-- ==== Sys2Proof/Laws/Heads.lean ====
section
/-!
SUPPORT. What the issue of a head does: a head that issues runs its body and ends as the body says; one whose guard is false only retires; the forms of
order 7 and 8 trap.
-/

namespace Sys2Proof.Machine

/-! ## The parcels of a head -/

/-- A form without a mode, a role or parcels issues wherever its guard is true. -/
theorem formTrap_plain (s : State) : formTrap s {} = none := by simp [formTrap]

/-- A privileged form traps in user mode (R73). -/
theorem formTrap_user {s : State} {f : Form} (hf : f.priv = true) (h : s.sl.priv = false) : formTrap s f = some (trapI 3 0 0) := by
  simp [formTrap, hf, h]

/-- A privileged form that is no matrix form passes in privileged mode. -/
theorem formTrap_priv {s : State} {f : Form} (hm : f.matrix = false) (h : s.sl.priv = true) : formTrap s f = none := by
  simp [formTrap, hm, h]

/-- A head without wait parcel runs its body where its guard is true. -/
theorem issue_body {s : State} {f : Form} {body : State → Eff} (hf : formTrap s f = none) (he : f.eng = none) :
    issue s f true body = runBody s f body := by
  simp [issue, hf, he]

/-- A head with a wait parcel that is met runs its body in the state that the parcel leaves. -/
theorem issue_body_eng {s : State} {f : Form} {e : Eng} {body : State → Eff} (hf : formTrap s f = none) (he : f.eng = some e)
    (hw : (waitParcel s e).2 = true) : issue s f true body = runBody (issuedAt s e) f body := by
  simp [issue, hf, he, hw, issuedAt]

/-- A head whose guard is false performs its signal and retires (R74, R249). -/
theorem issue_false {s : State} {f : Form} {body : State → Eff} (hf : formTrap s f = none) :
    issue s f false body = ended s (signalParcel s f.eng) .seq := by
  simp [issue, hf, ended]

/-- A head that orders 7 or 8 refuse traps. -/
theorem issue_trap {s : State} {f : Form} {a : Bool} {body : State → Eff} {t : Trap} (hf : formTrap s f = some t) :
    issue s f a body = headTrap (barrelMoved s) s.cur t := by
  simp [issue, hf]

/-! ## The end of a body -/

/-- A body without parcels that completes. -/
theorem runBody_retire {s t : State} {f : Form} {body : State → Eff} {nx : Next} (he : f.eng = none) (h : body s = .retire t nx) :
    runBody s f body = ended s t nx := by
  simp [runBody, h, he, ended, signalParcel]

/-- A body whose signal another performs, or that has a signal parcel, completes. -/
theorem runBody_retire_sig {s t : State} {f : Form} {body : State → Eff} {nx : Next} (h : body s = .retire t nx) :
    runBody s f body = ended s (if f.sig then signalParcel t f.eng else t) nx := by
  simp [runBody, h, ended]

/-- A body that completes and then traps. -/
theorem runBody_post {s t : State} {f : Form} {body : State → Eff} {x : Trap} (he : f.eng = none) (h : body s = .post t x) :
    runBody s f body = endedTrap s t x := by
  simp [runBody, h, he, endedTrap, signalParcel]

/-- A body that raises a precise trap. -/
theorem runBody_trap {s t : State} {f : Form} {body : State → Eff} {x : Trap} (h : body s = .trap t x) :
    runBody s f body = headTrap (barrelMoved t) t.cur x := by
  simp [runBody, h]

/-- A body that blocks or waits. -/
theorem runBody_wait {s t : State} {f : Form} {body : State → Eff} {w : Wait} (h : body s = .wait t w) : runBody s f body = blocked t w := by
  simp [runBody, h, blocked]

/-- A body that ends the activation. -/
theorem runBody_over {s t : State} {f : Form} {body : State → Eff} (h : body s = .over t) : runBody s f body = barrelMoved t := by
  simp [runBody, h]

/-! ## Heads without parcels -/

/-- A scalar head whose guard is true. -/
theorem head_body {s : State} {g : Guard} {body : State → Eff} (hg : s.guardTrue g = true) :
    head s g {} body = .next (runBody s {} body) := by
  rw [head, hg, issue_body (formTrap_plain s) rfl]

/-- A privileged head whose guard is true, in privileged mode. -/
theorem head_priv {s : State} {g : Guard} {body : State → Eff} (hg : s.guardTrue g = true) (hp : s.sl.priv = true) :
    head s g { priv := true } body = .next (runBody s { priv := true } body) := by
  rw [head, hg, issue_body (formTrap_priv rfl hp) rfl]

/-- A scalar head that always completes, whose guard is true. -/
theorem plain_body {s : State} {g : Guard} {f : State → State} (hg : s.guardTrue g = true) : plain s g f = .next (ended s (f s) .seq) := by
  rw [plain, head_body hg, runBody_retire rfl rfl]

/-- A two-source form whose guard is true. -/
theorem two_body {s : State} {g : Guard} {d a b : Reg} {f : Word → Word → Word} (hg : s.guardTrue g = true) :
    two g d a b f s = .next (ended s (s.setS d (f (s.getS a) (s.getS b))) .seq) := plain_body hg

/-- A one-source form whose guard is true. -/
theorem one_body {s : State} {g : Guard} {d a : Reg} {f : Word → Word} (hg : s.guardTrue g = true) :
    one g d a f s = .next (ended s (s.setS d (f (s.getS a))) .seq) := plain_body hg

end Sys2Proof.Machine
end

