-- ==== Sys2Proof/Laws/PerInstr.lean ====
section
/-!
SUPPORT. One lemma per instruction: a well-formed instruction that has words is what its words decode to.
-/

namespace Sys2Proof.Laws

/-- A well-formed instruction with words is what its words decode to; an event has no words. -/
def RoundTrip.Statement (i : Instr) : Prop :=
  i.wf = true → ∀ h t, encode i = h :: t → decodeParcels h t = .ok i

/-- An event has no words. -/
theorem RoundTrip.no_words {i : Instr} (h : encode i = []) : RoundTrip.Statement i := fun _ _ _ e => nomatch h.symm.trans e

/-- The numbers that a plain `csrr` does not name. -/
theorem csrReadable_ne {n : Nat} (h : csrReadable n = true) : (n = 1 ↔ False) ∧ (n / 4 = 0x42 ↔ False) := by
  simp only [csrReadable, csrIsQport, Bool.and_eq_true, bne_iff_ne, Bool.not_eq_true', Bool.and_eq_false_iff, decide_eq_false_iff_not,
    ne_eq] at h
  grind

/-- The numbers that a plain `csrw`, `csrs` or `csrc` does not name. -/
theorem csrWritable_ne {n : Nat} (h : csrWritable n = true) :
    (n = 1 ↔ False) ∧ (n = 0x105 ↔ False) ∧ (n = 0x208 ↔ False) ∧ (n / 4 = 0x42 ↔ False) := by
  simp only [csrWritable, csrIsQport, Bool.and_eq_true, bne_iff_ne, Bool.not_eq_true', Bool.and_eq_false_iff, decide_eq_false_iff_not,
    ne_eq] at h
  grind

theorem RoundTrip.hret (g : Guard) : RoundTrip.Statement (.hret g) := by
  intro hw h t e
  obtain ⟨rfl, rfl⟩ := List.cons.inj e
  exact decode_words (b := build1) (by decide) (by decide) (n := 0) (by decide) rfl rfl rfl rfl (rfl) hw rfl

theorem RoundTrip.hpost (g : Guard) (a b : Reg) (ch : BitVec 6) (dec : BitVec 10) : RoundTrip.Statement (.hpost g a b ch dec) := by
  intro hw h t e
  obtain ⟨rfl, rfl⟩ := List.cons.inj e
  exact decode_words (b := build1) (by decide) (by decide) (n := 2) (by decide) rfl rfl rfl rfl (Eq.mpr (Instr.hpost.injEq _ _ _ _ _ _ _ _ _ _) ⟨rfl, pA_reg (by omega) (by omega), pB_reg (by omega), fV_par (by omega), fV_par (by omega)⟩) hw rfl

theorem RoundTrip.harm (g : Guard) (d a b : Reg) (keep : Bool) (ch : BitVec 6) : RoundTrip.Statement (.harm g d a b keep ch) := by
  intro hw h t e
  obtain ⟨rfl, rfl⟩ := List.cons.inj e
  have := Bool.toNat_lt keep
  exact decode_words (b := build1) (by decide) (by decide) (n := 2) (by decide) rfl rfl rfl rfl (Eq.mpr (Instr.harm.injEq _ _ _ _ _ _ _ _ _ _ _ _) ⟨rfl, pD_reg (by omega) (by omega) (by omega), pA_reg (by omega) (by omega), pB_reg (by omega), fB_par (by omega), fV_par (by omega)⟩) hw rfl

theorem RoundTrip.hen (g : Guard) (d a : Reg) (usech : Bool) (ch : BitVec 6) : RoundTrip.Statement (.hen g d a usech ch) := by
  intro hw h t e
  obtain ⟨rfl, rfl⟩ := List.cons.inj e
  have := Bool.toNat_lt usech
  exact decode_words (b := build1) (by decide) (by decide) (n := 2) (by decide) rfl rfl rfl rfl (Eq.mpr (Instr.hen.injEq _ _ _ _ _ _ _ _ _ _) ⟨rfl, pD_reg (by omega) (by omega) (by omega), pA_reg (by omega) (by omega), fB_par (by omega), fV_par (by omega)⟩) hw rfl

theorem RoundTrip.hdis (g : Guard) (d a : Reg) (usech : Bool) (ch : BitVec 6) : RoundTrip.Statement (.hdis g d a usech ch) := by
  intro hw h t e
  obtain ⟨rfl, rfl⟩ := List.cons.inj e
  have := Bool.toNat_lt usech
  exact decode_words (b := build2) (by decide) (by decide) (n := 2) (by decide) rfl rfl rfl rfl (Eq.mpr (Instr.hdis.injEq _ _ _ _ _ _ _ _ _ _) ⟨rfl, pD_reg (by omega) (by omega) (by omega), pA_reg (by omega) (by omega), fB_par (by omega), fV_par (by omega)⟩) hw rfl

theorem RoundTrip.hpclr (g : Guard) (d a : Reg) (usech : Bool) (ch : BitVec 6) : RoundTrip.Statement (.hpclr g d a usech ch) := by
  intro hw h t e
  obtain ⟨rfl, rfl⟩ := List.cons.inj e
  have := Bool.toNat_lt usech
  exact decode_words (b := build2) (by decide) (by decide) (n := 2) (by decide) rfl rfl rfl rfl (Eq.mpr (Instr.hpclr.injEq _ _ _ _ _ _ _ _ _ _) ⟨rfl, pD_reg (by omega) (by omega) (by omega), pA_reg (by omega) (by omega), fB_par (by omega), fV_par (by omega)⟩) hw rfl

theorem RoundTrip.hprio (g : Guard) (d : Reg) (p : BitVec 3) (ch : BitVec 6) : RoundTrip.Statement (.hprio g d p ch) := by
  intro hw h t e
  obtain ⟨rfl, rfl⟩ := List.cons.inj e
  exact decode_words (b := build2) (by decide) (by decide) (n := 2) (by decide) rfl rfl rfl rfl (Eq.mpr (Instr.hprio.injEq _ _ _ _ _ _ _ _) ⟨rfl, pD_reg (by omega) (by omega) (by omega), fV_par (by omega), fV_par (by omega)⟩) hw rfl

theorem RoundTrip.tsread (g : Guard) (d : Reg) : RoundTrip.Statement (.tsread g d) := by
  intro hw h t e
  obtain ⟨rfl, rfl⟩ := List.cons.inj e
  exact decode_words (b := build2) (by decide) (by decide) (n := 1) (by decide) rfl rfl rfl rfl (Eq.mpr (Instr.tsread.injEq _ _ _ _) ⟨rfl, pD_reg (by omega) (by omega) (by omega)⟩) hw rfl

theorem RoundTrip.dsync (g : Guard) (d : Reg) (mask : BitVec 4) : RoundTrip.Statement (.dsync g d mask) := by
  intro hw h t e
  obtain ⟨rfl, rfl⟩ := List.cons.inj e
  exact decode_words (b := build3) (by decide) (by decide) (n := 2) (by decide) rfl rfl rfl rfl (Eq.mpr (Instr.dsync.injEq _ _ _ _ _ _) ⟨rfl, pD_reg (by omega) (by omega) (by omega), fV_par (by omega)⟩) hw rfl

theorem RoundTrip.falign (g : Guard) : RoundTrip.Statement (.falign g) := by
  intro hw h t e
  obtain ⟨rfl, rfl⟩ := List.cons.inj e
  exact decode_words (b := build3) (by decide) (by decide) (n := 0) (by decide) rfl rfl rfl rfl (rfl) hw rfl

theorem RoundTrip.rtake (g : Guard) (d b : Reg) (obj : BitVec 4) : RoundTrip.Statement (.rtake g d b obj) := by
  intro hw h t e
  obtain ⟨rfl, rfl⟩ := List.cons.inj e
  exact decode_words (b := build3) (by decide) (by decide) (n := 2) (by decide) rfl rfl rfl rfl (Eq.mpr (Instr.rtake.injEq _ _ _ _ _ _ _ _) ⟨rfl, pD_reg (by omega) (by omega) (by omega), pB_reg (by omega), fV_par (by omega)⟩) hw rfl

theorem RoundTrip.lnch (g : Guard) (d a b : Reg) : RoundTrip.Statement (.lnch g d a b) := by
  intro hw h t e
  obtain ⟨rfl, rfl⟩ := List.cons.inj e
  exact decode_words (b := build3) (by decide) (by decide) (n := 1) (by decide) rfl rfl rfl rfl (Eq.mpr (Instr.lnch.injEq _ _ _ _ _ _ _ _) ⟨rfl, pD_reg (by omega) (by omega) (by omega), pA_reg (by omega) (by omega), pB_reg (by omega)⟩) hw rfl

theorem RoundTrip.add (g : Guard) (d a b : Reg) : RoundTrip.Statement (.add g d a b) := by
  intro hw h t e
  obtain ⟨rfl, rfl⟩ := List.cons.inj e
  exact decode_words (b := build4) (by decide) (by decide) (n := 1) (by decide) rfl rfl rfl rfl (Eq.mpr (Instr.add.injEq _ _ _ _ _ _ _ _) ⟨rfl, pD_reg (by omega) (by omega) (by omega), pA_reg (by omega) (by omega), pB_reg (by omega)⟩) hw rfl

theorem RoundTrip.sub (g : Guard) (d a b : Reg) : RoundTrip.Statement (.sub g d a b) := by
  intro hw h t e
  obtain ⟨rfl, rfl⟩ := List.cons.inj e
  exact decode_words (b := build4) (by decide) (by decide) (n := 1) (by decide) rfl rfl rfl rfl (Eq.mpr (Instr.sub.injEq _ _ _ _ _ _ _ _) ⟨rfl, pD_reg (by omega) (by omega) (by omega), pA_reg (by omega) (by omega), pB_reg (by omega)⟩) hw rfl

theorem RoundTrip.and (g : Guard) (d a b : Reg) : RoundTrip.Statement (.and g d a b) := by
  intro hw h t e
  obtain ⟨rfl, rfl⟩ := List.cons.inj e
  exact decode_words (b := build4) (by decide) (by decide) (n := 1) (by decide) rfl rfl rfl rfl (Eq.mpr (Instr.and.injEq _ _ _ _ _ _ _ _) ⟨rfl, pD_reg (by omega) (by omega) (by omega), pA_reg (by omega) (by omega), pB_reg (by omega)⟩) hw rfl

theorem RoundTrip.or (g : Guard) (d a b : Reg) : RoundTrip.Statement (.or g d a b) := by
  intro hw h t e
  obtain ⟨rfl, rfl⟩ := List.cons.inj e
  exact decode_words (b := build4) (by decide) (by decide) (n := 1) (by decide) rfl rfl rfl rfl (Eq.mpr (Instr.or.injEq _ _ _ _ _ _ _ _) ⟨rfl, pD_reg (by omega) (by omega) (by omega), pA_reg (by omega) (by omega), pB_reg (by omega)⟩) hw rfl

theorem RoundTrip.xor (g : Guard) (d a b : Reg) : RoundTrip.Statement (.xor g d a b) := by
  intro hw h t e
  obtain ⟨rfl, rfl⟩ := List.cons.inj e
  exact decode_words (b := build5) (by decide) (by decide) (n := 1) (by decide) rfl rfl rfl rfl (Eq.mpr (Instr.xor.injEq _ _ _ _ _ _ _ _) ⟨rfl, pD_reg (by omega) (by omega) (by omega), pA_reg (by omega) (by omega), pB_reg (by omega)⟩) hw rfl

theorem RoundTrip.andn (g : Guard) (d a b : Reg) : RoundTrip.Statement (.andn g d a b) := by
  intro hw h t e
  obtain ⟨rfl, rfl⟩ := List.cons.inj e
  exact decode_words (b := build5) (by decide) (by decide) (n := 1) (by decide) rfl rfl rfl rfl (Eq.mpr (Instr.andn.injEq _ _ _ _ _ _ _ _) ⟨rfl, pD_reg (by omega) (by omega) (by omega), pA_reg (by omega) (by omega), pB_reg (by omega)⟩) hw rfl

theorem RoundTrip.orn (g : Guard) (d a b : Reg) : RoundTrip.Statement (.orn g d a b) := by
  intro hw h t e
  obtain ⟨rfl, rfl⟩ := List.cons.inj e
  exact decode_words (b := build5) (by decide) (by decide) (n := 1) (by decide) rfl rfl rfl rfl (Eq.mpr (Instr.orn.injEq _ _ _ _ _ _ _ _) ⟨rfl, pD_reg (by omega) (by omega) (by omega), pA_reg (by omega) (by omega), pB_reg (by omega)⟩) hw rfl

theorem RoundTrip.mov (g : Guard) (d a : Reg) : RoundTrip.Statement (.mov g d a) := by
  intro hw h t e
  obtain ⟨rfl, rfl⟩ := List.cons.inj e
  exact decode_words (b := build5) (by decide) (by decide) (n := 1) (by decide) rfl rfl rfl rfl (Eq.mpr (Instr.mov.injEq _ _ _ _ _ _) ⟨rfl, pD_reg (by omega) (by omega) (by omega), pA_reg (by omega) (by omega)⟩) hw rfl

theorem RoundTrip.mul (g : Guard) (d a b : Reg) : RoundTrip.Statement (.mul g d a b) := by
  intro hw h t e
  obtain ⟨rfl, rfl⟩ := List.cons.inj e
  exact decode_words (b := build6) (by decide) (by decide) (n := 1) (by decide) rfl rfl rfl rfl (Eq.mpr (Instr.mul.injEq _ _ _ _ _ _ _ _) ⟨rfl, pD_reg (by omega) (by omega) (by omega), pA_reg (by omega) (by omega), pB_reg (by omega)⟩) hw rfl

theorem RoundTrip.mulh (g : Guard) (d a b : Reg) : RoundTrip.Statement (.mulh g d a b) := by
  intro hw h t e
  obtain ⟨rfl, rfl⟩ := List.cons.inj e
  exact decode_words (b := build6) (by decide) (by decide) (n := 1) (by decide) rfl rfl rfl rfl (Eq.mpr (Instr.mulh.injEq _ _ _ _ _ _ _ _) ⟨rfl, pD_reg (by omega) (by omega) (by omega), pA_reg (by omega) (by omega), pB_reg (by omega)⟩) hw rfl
★ ★ ★
What to do >> Only the lines from the start of the material through the line containing "parcel leaves. -/" belong in the answer, each copied exactly.

Answer for this exercise >>
-- ==== Sys2Proof/Laws/Heads.lean ====
section
/-!
SUPPORT. What the issue of a head does: a head that issues runs its body and ends as the body says; one whose guard is false only retires; the forms of
order 7 and 8 trap.
-/

namespace Sys2Proof.Machine

/-! ## The parcels of a head -/

/-- A form without a mode, a role or parcels issues wherever its guard is true. -/
theorem formTrap_plain (s : State) : formTrap s {} = none := by simp [formTrap]

/-- A privileged form traps in user mode (R73). -/
theorem formTrap_user {s : State} {f : Form} (hf : f.priv = true) (h : s.sl.priv = false) : formTrap s f = some (trapI 3 0 0) := by
  simp [formTrap, hf, h]

/-- A privileged form that is no matrix form passes in privileged mode. -/
theorem formTrap_priv {s : State} {f : Form} (hm : f.matrix = false) (h : s.sl.priv = true) : formTrap s f = none := by
  simp [formTrap, hm, h]

/-- A head without wait parcel runs its body where its guard is true. -/
theorem issue_body {s : State} {f : Form} {body : State → Eff} (hf : formTrap s f = none) (he : f.eng = none) :
    issue s f true body = runBody s f body := by
  simp [issue, hf, he]

/-- A head with a wait parcel that is met runs its body in the state that the parcel leaves. -/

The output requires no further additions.